Humoral immunity is the aspect of immunity that is mediated by macromolecules – including secreted antibodies, complement proteins, and certain antimicrobial peptides – located in extracellular fluids. Humoral immunity is named so because it involves substances found in the humors, or body fluids. It contrasts with cell-mediated immunity. Humoral immunity is also referred to as antibody-mediated immunity.

The study of the molecular and cellular components that form the immune system, including their function and interaction, is the central science of immunology. The immune system is divided into a more primitive innate immune system and an acquired or adaptive immune system of vertebrates, each of which contain both humoral and cellular immune elements.

Humoral immunity refers to antibody production and the coinciding processes that accompany it, including: Th2 activation and cytokine production, germinal center formation and isotype switching, and affinity maturation and memory cell generation. It also refers to the effector functions of antibodies, which include pathogen and toxin neutralization, classical complement activation, and opsonin promotion of phagocytosis and pathogen elimination.

The concept of humoral immunity developed based on the analysis of antibacterial activity of the serum components. Hans Buchner is credited with the development of the humoral theory. In 1890, Buchner described alexins as "protective substances" that exist in the blood serum and other bodily fluids and are capable of killing microorganisms. Alexins, later redefined as "complements" by Paul Ehrlich, were shown to be the soluble components of the innate response that leads to a combination of cellular and humoral immunity. This discovery helped to bridge the features of innate and acquired immunity.

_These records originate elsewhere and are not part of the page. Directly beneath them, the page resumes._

-- ==== Sys2Proof/Machine/Validators.lean ====
section
/-! DEFINITION. The commands of the validators (chapters 4 and 6): HELLO, ECHO, CREDIT, BANKED,
SWITCHED. -/

namespace Sys2Proof.Machine

/-! ### Presence, reports, strangers -/

/-- R74: a claimed frame whose sender holds an OCCUPIED slot. -/
def hear (n : Fin 16) (s : State) : State :=
  if (s.slot n).state = .occupied then
    s.modSlot n fun x => { x with heard := true, missed := 0, presence := .present }
  else s

/-- R74: the frame changes the slot's presence. -/
def newlyPresent (n : Fin 16) (s : State) : Bool :=
  (s.slot n).state == .occupied && (s.slot n).presence != .present

/-- R70, R71: both reported active issues. -/
def setReports (n : Fin 16) (rep : PerKind Reported) (s : State) : State :=
  s.modSlot n fun x => { x with reported := rep }

/-- R73: a stranger's frame refreshes its entry, joins the list, or is counted. -/
def noteStranger (a : Address) (model : Option Half) (rep : PerKind Reported) (s : State) : State :=
  if s.strangers.any fun e => e.address == a then
    { s with strangers := s.strangers.map fun e =>
        if e.address = a then
          { e with reported := rep, model := match model with | some m => some m | none => e.model }
        else e }
  else if s.strangers.length < Config.strangerCapacity then
    raise .stranger
      { s with strangers := s.strangers ++ [{ address := a, model := model, reported := rep }] }
  else countUp .strangerOverflow s

/-- R108, R109: the switch is complete; the channel enters IDLE. -/
def switchDone (c : Fin 32) (s : State) : State :=
  leave .idle c s

/-- R109: a SWITCHING channel is given a report that equals the bound issue, or not. -/
def reportMatches (c : Fin 32) (s : State) : Bool :=
  (s.slot (slotOf c)).reported.get (kindOf c) == .issue (s.chan c).issue

/-- R70, R109: what a HELLO does to a channel of an OCCUPIED slot. A restarted validator's load stops, its
switch completes if it reports the bound issue and stops if not, and FAILED is cleared. -/
def helloChannel (c : Fin 32) (s : State) : State :=
  match (s.chan c).state with
  | .opening => stop c s
  | .streaming => stop c s
  | .closing => stop c s
  | .loaded => stop c s
  | .switching => if reportMatches c s then switchDone c s else stop c s
  | .failed => unfail c s
  | .idle => s
  | .stopping => s

/-- R71, R109: what an ECHO does to a channel of an OCCUPIED slot. -/
def echoChannel (c : Fin 32) (s : State) : State :=
  if (s.chan c).state = .switching ∧ reportMatches c s = true then switchDone c s else s

/-- R70, R71, R68: a report from a slot's validator; `act` is what it does to each channel. -/
def takeReport (n : Fin 16) (rep : PerKind Reported) (act : Fin 32 → State → State) (s : State) :
    State :=
  let t := setReports n rep (hear n s)
  if (s.slot n).state = .occupied then
    evaluateAll (slotChannels n)
      (act (channelOf n .blocklist) (act (channelOf n .product) t))
  else t

/-- R69, R70: a HELLO. -/
def takeHello (a : Address) (model : Half) (rep : PerKind Reported) (s : State) : State :=
  match s.holder a with
  | some n => settle s (takeReport n rep helloChannel s)
  | none => trunkGrant (noteStranger a (some model) rep s)

/-- HELLO. -/
def execHello (a : Address) (model : Half) (active0 active1 : Option Issue) (s : State) :
    Host.Outcome State Fault Refusal :=
  .next (takeClaimed .drop
    (takeHello a model ⟨Reported.ofActive active0, Reported.ofActive active1⟩) s)

/-- R69, R71: an ECHO. -/
def takeEcho (a : Address) (rep : PerKind Reported) (s : State) : State :=
  match s.holder a with
  | some n => settle s (takeReport n rep echoChannel s)
  | none => trunkGrant (noteStranger a none rep s)

/-- ECHO. -/
def execEcho (a : Address) (active0 active1 : Option Issue) (s : State) :
    Host.Outcome State Fault Refusal :=
  .next (takeClaimed .drop
    (takeEcho a ⟨Reported.ofActive active0, Reported.ofActive active1⟩) s)

/-- R69, R74: an answer concerning a load. From a slot's validator it acts on presence and goes to the
slot's channel of the kind it names; if it changed the presence, the slot's IDLE channels are evaluated
after it. From any other sender it is discarded. -/
def takeAnswer (a : Address) (k : Kind) (act : Fin 32 → State → State) (s : State) : State :=
  match s.holder a with
  | some n =>
    let t := act (channelOf n k) (hear n s)
    settle s (if newlyPresent n s then evaluateAll (slotChannels n) t else t)
  | none => s

/-! ### CREDIT -/

/-- R99: the CREDIT is taken. -/
def creditTaken (issue : Issue) (next : Nat) (ch : Channel) : Bool :=
  ch.issue == issue && decide (next ≤ ch.nextToSend) &&
    match ch.state with
    | .opening => true
    | .streaming => decide (ch.lastAcked ≤ next)
    | .idle => false
    | .closing => false
    | .loaded => false
    | .switching => false
    | .stopping => false
    | .failed => false

/-- R97: the first CREDIT of a load. -/
def firstCredit (room : Nat) (c : Fin 32) (s : State) : State :=
  let t := s.modChan c fun ch =>
    { ch with room := room, retries := 0, timer := none, held := false, sent := false,
              waiting := none }
  if (t.chan c).blocks = 0 then enterClosing c t
  else stream true c (t.modChan c fun ch => { ch with state := .streaming })

/-- R101: the outstanding entry a resend rewinds to. -/
def Channel.entryFor (ch : Channel) (next : Nat) : Option Sent :=
  ch.outstanding.find? fun e => e.sequence == next

/-- R101: a taken CREDIT with the resend flag set. -/
def resendFrom (next : Nat) (resend : Bool) (c : Fin 32) (s : State) : State :=
  match resend, (s.chan c).entryFor next with
  | true, some e => rewind e c s
  | _, _ => s

/-- R99 to R102: a taken CREDIT in STREAMING: room, advance, rewind, then completion or blocks. -/
def streamingCredit (next room : Nat) (resend : Bool) (c : Fin 32) (s : State) : State :=
  let advances := decide ((s.chan c).lastAcked < next)
  let t := s.modChan c fun ch => { ch with room := room }
  let t := if advances then t.modChan c (Channel.advanced next) else t
  let t := resendFrom next resend c t
  if (t.chan c).lastAcked = (t.chan c).blocks then enterClosing c t
  else stream advances c t

/-- R99: a CREDIT at its channel. -/
def creditAt (issue : Issue) (next room : Nat) (resend : Bool) (c : Fin 32) (s : State) : State :=
  if creditTaken issue next (s.chan c) then
    if (s.chan c).state = .opening then firstCredit (min room Config.roomLimit) c s
    else streamingCredit next (min room Config.roomLimit) resend c s
  else countUp .staleCredit s

/-- CREDIT. -/
def execCredit (a : Address) (k : Kind) (issue : Issue) (next : Word) (room : Byte) (resend : Bool)
    (s : State) : Host.Outcome State Fault Refusal :=
  .next (takeClaimed .drop
    (takeAnswer a k (creditAt issue next.toNat room.toNat resend)) s)

/-! ### BANKED -/

/-- R105, R107: BANKED GOOD. On a CURRENT record the channel switches late. -/
def bankedGood (c : Fin 32) (s : State) : State :=
  let t := enterLoaded c s
  match (s.chan c).binding with
  | some b =>
    if (s.issueAt b.record).state = .current then countUp .lateSwitch (orderSwitch c t) else t
  | none => t

/-- R106: the channel goes back to its binding position for a reload. What it kept of a segment is given up:
R106 does not say whether it is (DESIGN CHOICE, log 52). -/
def Channel.reload (ch : Channel) : Channel :=
  { ch with
    cursor := ch.plan.map Plan.start
    blockStart := none
    building := []
    cache := none
    nextToSend := 0
    lastAcked := 0
    room := 0
    outstanding := []
    retries := 0
    waiting := none
    timer := none
    held := false
    sent := false }

/-- R106, R114: BANKED BAD. -/
def bankedBad (c : Fin 32) (s : State) : State :=
  let t := countUp .reloads (s.modChan c fun ch => { ch with reloads := ch.reloads + 1 })
  if (t.chan c).exhausted s.policy.retryLimit then failChannel c t
  else offerAgain c (t.modChan c Channel.reload)

/-- R105, R106, R117: a BANKED at its channel. -/
def bankedAt (issue : Issue) (result : BankResult) (c : Fin 32) (s : State) : State :=
  if (s.chan c).state = .closing ∧ (s.chan c).issue = issue then
    match result with
    | .good => bankedGood c s
    | .bad => bankedBad c s
  else countUp .staleCredit s

/-- BANKED. -/
def execBanked (a : Address) (k : Kind) (issue : Issue) (result : BankResult) (s : State) :
    Host.Outcome State Fault Refusal :=
  .next (takeClaimed .drop (takeAnswer a k (bankedAt issue result)) s)

/-! ### SWITCHED -/

/-- R72: the slot's reported active issue for the channel's kind. -/
def setReported (c : Fin 32) (issue : Issue) (s : State) : State :=
  s.modSlot (slotOf c) fun x => { x with reported := x.reported.put (kindOf c) (.issue issue) }

/-- R108, R117, R72: a SWITCHED at its channel. -/
def switchedAt (issue : Issue) (c : Fin 32) (s : State) : State :=
  if (s.chan c).state = .switching ∧ (s.chan c).issue = issue then
    evaluate c (switchDone c (setReported c issue s))
  else if (s.chan c).state = .stopping ∧ (s.chan c).issue = issue then setReported c issue s
  else countUp .staleCredit s

/-- SWITCHED. -/
def execSwitched (a : Address) (k : Kind) (issue : Issue) (s : State) :
    Host.Outcome State Fault Refusal :=
  .next (takeClaimed .drop (takeAnswer a k (switchedAt issue)) s)

end Sys2Proof.Machine
end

Following the 1888 discovery of the bacteria that cause diphtheria and tetanus, Emil von Behring and Kitasato Shibasaburō showed that disease need not be caused by microorganisms themselves. They discovered that cell-free filtrates were sufficient to cause disease. In 1890, filtrates of diphtheria, later named diphtheria toxins, were used to vaccinate animals in an attempt to demonstrate that immunized serum contained an antitoxin that could neutralize the activity of the toxin and could transfer immunity to non-immune animals. In 1897, Paul Ehrlich showed that antibodies form against the plant toxins ricin and abrin, and proposed that these antibodies are responsible for immunity. Ehrlich, with his colleague von Behring, went on to develop the diphtheria antitoxin, which became the first major success of modern immunotherapy. The discovery of specified compatible antibodies became a major tool in the standardization of immunity and the identification of lingering infections.

Antibodies or Immunoglobulins are glycoproteins found within blood and lymph. Structurally, antibodies are large Y-shaped globular proteins. In mammals, there are five types of antibodies: immunoglobulin A, immunoglobulin D, immunoglobulin E, immunoglobulin G, and immunoglobulin M. Each immunoglobulin class differs in its biological properties and has evolved to deal with different antigens. Antibodies are synthesized and secreted by plasma cells that are derived from the B cells of the immune system.

An antibody is used by the acquired immune system to identify and neutralize foreign objects like bacteria and viruses. Each antibody recognizes a specific antigen unique to its target. By binding their specific antigens, antibodies can cause agglutination and precipitation of antibody-antigen products, prime for phagocytosis by macrophages and other cells, block viral receptors, and stimulate other immune responses, such as the complement pathway.

An incompatible blood transfusion causes a transfusion reaction, which is mediated by the humoral immune response. This type of reaction, called an acute hemolytic reaction, results in the rapid destruction (hemolysis) of the donor red blood cells by host antibodies. The cause is usually a clerical error, such as the wrong unit of blood being given to the wrong patient. The symptoms are fever and chills, sometimes with back pain and pink or red urine (hemoglobinuria). The major complication is that hemoglobin released by the destruction of red blood cells can cause acute kidney failure.